- **What the task asks**
If a line in the entries includes "reorders", show that line.

- **Records to process**
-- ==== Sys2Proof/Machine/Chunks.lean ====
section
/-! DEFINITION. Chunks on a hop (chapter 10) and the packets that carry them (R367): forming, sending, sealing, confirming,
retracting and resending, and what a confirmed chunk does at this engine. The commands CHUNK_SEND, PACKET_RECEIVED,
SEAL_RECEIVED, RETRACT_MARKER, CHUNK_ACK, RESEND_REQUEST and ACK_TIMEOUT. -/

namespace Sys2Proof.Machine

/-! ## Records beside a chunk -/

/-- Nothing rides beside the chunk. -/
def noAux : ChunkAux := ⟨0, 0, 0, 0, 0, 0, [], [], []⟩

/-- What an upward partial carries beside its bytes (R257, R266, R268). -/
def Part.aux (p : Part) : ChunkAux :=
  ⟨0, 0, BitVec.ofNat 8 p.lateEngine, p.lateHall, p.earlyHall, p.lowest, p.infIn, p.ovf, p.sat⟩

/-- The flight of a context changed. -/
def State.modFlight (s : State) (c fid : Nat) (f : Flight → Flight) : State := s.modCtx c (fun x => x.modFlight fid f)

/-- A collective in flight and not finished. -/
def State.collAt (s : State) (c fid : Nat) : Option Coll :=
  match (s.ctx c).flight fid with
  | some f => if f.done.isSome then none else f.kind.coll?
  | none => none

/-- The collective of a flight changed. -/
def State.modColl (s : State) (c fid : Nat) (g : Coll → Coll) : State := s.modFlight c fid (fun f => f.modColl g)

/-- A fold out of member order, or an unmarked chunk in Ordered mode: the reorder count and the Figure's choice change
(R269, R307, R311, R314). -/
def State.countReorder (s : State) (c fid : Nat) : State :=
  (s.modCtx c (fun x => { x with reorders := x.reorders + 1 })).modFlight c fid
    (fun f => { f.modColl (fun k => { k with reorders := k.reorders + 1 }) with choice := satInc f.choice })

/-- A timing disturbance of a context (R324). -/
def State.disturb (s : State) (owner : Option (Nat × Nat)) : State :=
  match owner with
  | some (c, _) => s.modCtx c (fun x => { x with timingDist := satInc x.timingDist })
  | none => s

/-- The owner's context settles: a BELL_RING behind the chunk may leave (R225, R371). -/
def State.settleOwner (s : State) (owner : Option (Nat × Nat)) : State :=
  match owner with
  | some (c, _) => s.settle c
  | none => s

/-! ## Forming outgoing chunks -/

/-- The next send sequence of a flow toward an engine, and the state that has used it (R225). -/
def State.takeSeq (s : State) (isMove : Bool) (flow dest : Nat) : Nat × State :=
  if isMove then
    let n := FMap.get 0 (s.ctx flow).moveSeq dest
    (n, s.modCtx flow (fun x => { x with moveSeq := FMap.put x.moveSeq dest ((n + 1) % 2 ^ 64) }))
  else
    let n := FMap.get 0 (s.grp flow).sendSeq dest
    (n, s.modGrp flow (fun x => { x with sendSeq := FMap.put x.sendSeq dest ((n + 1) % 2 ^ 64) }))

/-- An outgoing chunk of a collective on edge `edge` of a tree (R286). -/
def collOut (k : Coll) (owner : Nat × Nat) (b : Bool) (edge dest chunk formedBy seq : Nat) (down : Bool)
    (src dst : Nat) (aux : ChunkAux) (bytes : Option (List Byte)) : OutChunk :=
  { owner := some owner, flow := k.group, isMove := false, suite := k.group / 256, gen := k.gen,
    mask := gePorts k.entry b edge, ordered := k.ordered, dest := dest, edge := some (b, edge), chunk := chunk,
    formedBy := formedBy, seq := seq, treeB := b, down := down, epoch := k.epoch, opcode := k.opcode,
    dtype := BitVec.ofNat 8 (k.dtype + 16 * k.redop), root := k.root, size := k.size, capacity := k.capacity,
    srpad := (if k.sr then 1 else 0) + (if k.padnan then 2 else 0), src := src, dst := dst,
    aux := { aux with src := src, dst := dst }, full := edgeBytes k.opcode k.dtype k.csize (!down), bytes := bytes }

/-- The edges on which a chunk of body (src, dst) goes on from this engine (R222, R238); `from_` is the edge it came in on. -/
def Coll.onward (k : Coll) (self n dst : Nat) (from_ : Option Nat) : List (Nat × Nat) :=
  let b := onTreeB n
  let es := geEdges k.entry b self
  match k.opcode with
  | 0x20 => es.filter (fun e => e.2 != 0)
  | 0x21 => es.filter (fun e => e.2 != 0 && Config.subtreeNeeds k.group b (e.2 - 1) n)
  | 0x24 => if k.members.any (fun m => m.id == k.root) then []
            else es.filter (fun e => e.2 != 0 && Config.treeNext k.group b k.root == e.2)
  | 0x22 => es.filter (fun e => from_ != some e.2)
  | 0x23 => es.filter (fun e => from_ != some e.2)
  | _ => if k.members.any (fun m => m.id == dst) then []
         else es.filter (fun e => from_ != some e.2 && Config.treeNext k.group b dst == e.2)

- **Exercise response**
  (s.modCtx c (fun x => { x with reorders := x.reorders + 1 })).modFlight c fid
    (fun f => { f.modColl (fun k => { k with reorders := k.reorders + 1 }) with choice := satInc f.choice })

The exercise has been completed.